La marijuana, o cannabis, è una delle droghe “ricreative” più comunemente usate al mondo. Nel 2015, uno studio del Pew Research Center, aveva rilevato che quasi la metà degli americani aveva usato marijuana in qualche momento della loro vita. Nel 2011, uno studio realizzato nel Regno Unito, e destinato esclusivamente ai subacquei (sia apneisti che bombolari), aveva evidenziato che, su 479 intervistati, 105 (il 22% del campione) riferiva di aver fatto uso di droghe, 99 di questi avevano assunto proprio cannabis.
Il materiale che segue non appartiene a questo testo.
theorem chainTree_size (n : Nat) : treeSize (chainTree n) = 2 * n + 1 := by
  induction n with
  | zero => rfl
  | succ n ih => simp only [chainTree, treeSize, ih]; omega

/-- The first nodes of a left-deep tree in pre-order are its internal ones. -/
theorem chainTree_prefix {k : Nat} : ∀ {n : Nat}, n ≤ k →
    treePrefix n (chainTree k) = List.replicate n false := by
  induction k with
  | zero =>
    intro n h
    obtain rfl : n = 0 := by omega
    rfl
  | succ k ih =>
    intro n h
    cases n with
    | zero => rfl
    | succ n =>
      rw [chainTree, treePrefix, if_neg (by omega), Nat.add_sub_cancel, ih (by omega), chainTree_size,
        Nat.sub_eq_zero_of_le (by omega), treePrefix_zero, List.append_nil, List.replicate_succ]

/-- After the internal nodes of a left-deep tree its leaves follow, nine bits each. -/
theorem chainTree_prefix_length {k m : Nat} (h : m ≤ k) :
    (treePrefix (k + m) (chainTree k)).length = k + 9 * m := by
  induction k with
  | zero =>
    obtain rfl : m = 0 := by omega
    rfl
  | succ k ih =>
    rw [chainTree, treePrefix, if_neg (by omega), chainTree_size, show k + 1 + m - 1 = k + m by omega,
      Nat.sub_eq_zero_of_le (by omega), treePrefix_zero, List.append_nil, List.length_cons]
    by_cases hm : m = k + 1
    · subst hm
      rw [treePrefix_all (by rw [chainTree_size]; omega), chainTree_bits]
      omega
    · rw [ih (by omega)]
      omega

/-- V-P14, V-P11, V-P33, V-P32, and the first tree too large, V-P29. -/
theorem witness_parseWrong :
    (∀ bs, (withInput bs).derivedClear) ∧ treeSize abTree ≤ 511 ∧
    (treeBits abTree <+: unpackBits [0x58#8, 0x6C#8, 0x40#8, 0x00#8] ∧
      ceil8 (treeBits abTree).length < [0x58#8, 0x6C#8, 0x40#8, 0x00#8].length) ∧
    (unpackBits [0x58#8, 0x6C#8] <+: treePrefix 511 abTree ∧
      8 * [0x58#8, 0x6C#8].length < (treeBits abTree).length) ∧
    (511 < treeSize (chainTree 511) ∧
      treePrefix 511 (chainTree 511) <+: unpackBits (List.replicate 64 0x00#8) ∧
      (treePrefix 511 (chainTree 511)).length < 8 * (List.replicate 64 (0x00#8 : Byte)).length) ∧
    (unpackBits (List.replicate 63 0x00#8) <+: treePrefix 511 (chainTree 511) ∧
      8 * (List.replicate 63 (0x00#8 : Byte)).length < (treeBits (chainTree 511)).length) ∧
    (treeSize (chainTree 256) = 513 ∧ (treePrefix 511 (chainTree 256)).length = 2551 ∧
      treePrefix 511 (chainTree 256) <+: unpackBits (packBits (treeBits (chainTree 256)))) ∧
    bufHolds (withInput [0x00#8, 0x00#8, 0x00#8, 0x04#8, 0x58#8, 0x6C#8, 0x40#8, 0x00#8, 0x00#8, 0x00#8,
      0x00#8, 0x02#8, 0x40#8]).ib 0 (be32 4#32 ++ [0x58#8, 0x6C#8, 0x40#8, 0x00#8]) = true ∧
    bufHolds (withInput [0x00#8, 0x00#8, 0x00#8, 0x02#8, 0x58#8, 0x6C#8, 0x00#8, 0x00#8, 0x00#8, 0x02#8,
      0x40#8]).ib 0 (be32 2#32 ++ [0x58#8, 0x6C#8]) = true := by
  refine ⟨fun _ => rfl, by decide +kernel, by decide +kernel, by decide +kernel, ?_, ?_, ?_,
    by decide +kernel, by decide +kernel⟩
  · rw [chainTree_prefix (Nat.le_refl 511), chainTree_size]
    decide +kernel
  · rw [chainTree_prefix (Nat.le_refl 511), chainTree_bits]
    decide +kernel
  · exact ⟨chainTree_size 256, chainTree_prefix_length (k := 256) (m := 255) (by decide),
      (treePrefix_prefix _ _).trans (unpackBits_packBits _)⟩

/-- A walk that ends at the root, one that does not, a lone leaf, no tree. -/
theorem witness_unpack :
    (parsed.busy = false ∧ parsed.stage = .parsed ∧ parsed.inLen ≤ parsed.cfg.ibCap.val ∧
      holdsRoot parsed (some abTree) = true ∧ parsed.vbits ≤ parsed.cfg.obCap ∧
      [false, true].length = parsed.vbits ∧
      readerHolds { parsed with br := { base := parsed.payOff, limit := parsed.vbits, pos := 0 } } 0
        [false, true] = true ∧
      rootOutput parsed.vbits [false, true] (some abTree) = some [0x61#8, 0x62#8]) ∧
    rootOutput 1 [true] (some aabcTree) = none ∧
    (holdsRoot { lone with stage := .parsed, vbits := 3 } (some (.leaf 0x61#8)) = true ∧
      rootOutput 3 [] (some (.leaf 0x61#8)) = some [0x61#8, 0x61#8, 0x61#8]) ∧
    (holdsRoot { State.reset with stage := .parsed } none = true ∧ rootOutput 0 [] none = some []) := by
  decide +kernel

/-- An input that fills the instance. -/
theorem witness_compressNeverFails :
    filled.busy = false ∧ filled.hasInput (List.replicate 16 0x41#8) = true ∧
    (List.replicate 16 0x41#8).length ≤ filled.cfg.ibCap.val := by decide +kernel

/-- COMPRESS of `ab` ends without error, with the bytes of V-E6 in OB. -/
theorem compress_ab :
    ∃ t, exec .compress (withInput [0x61#8, 0x62#8]) = .next t ∧ t.err = false ∧ 1 ≤ t.payLen ∧
      abBytes.length = t.outLen ∧ bufHolds t.ob 0 abBytes = true := by
  obtain ⟨t, h1, h2⟩ := next_exists (o := exec .compress (withInput [0x61#8, 0x62#8]))
    (p := fun t => decide (t.err = false) && decide (1 ≤ t.payLen) && decide (abBytes.length = t.outLen) &&
      bufHolds t.ob 0 abBytes) (by decide +kernel)
  simp only [Bool.and_eq_true, decide_eq_true_eq] at h2
  exact ⟨t, h1, h2.1.1.1, h2.1.1.2, h2.1.2, h2.2⟩

theorem witness_compressContainer :
    (withInput [0x61#8, 0x62#8]).busy = false ∧ (withInput [0x61#8, 0x62#8]).hasInput [0x61#8, 0x62#8] = true ∧
    ∃ t, exec .compress (withInput [0x61#8, 0x62#8]) = .next t ∧ t.err = false := by
  obtain ⟨t, h1, h2, -⟩ := compress_ab
  exact ⟨rfl, by decide +kernel, t, h1, h2⟩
La spinta verso una regolamentazione del consumo a fini ricreativi, in varie parte del mondo, sta facendo si che anche tra i subacquei stia aumentando il consumo, senza che però esistano sufficienti dati sull’interazione tra marijuana e immersioni, e quindi senza che esistano delle linee guida mediche sulla questione.

Effetti Psicotropi

Il medico Tom Neuman (medico californiano di medicina d’urgenza, pneumologo e molto noto per le sue pubblicazioni scintifiche in materia di medicina subacquea e iperbarica), afferma che l’uso della marijuana riduce sensibilmente le abilità motorie e cognitive, rendendone problematico l’uso prima dell’immersione.

Anche il professor Paul Auerbach (Scuola di Medicina dell’Università di Stanford), è convinto che la marijuana possa avere effetti acuti e cronici sul subacqueo. È assodato che la sostanza può influenzare lo stato mentale, il giudizio, i riflessi fisici e le fisiologia neurologica di un subacqueo. E a meno che la ricerca non dimostri che i benefici superano gli effetti negativi, la cannabis dovrebbe essere del tutto bandita da chi effettua attività subacquee.

Effetti su Polmoni e Sistema Vascolare

Il dott. Ernest Campbell (chirurgo polmonare al Brookwood Medical Center di Birmingham), spiega che il fumo di marijuana contiene il 50% in più di catrame, oltre a corpi estranei e sostanze cancerogene nocive, rispetto al fumo di sigaretta.

Questa combinazione può causare un ingrossamento dei bronchi terminali, aumento della tosse, infiammazione dei polmoni e contribuire alla perdita di cellule bronchiali ciliate, deputate a combattere le infezioni.

Questo processo aumenta il rischio della formazione di tappi di muco, intrappolamento aereo ed embolia gassosa. L’assunzione intensiva di marijuana può anche portare, esattamente come il fumo peraltro, a malattia polmonare ostruttiva cronica.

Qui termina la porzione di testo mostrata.